◆ Exercise prompt ◆
Search the entries below for the string "ignoring" and give the number of lines that hold it, nothing else.

=== Section Start ===

-- ==== Sys2Proof/Certificates/Slice0/Obligations.lean ====
section
/-!
DEFINITION. The statements about the 8532, each a rule of the manual over every state. A statement that rests on a choice of the
model names its log entry.
-/
open Sys2Proof Sys2Proof.Machine Sys2Proof.Safety

/-! ## Steps and resets -/

/-- A step takes the command at the front of the queue; on an empty queue the part idles, which is the model's choice (log 2). -/
def Obligations.StepRunsFrontCommand : Prop :=
  (∀ (s : State) (c : Instr) (rest : List Instr), s.pending = c :: rest → step s = exec c { s with pending := rest }) ∧
  ∀ s : State, s.pending = [] → step s = .next s

/-- What reset leaves in every block (Tables 1-3, 2-3, 3-1, 4-1, 8-1, 9-6 and the reset rules of chapters 5, 6, 7, 9 and 10).
The own number and the rate are the straps' (log 1). -/
def Obligations.ResetState : Prop :=
  State.reset.lm = { line := .active, polarity := none, runLength := 0, firstRun := true, quietRun := 0, sampled := false } ∧
  State.reset.fr = { state := .seek, holdBack := [], runValue := dominant, runCount := 1, stuffDue := false, content := [],
                     crc := 0xFFFF } ∧
  State.reset.tu = { state := .wait, buffer := none, lineBits := 0, arbitrationBits := 0, breakoffBits := 0, pointer := 0,
                     deferred := false, failures := 0, lout := recessive } ∧
  State.reset.mu = { station := .detached, number := State.reset.mu.number, rate := State.reset.mu.rate, joinTimer := none,
                     rollTimer := none, leaveTimer := none, leaveExpired := false, rollDue := false, joinedPending := false,
                     rollOnLine := .off } ∧
  (∀ p : StationId, State.reset.peer p =
    { presence := if p = State.reset.mu.number then .self else .absent, groups := 0, silence := 0, lastGroup := none,
      tx := none, rx := none }) ∧
  (∀ k : SlotId, State.reset.slot k = .free) ∧
  State.reset.delivered = [] ∧ State.reset.ticket = 1 ∧ State.reset.answers = [] ∧
  State.reset.gu = { waiting := [], lane := none, counter := 0 } ∧
  State.reset.cfg = { rollInterval := 10, answerWait := 20, retryLimit := 5, window := 4, groups := 0 } ∧
  State.reset.reply = { tag := 0, code := 0, result := .resetDone, data := [] } ∧
  State.reset.report = [] ∧ State.reset.inReset = false ∧ State.reset.port = .idle

/-- A hardware reset and its end: every block at its reset values, LOUT and ATN released, whatever went before; the straps are taken
when RSTN rises. While RSTN is low the number and the rate stand as they were, which is the model's choice (log 9), and every record
already stands at its reset value (log 27). So is that a HARDWARE_RESET_END given while RSTN is high acts alike (log 31).

RESTART resets every block but the configuration block, in any station state, and answers RESET-DONE with its own tag. -/
def Obligations.Resets : Prop :=
  (∀ (s : State) (addr : StationId) (rate : Fin 4),
      (∃ t, exec .hardwareReset s = .next t ∧ t.atn = false ∧ t.tu.lout = recessive ∧
        t = { State.reset with
              pending := s.pending, inReset := true, port := if s.port = .idle then .idle else .ignoring,
              mu := { State.reset.mu with number := s.mu.number, rate := s.mu.rate },
              peers := (Vector.replicate 32 (PeerEntry.empty .absent)).set s.mu.number.val (PeerEntry.empty .self) }) ∧
      (∃ t, exec (.hardwareResetEnd addr rate) s = .next t ∧ t.atn = false ∧ t.tu.lout = recessive ∧
        t = { State.reset with
              pending := s.pending, port := if s.port = .idle then .idle else .ignoring,
              mu := { State.reset.mu with number := addr, rate := rate },
              peers := (Vector.replicate 32 (PeerEntry.empty .absent)).set addr.val (PeerEntry.empty .self) })) ∧
  (∀ (s : State) (tag : Byte) (addr : StationId) (rate : Fin 4), takes s →
      ∃ t, exec (.restart tag addr rate) s = .next t ∧ t.atn = false ∧ t.tu.lout = recessive ∧
        t = { State.reset with
              pending := s.pending, cfg := s.cfg, reply := ⟨tag, 0x1F, .resetDone, []⟩,
              mu := { State.reset.mu with number := addr, rate := rate },
              peers := (Vector.replicate 32 (PeerEntry.empty .absent)).set addr.val (PeerEntry.empty .self) })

=== Section End ===

◆ Solution for this problem ◆
2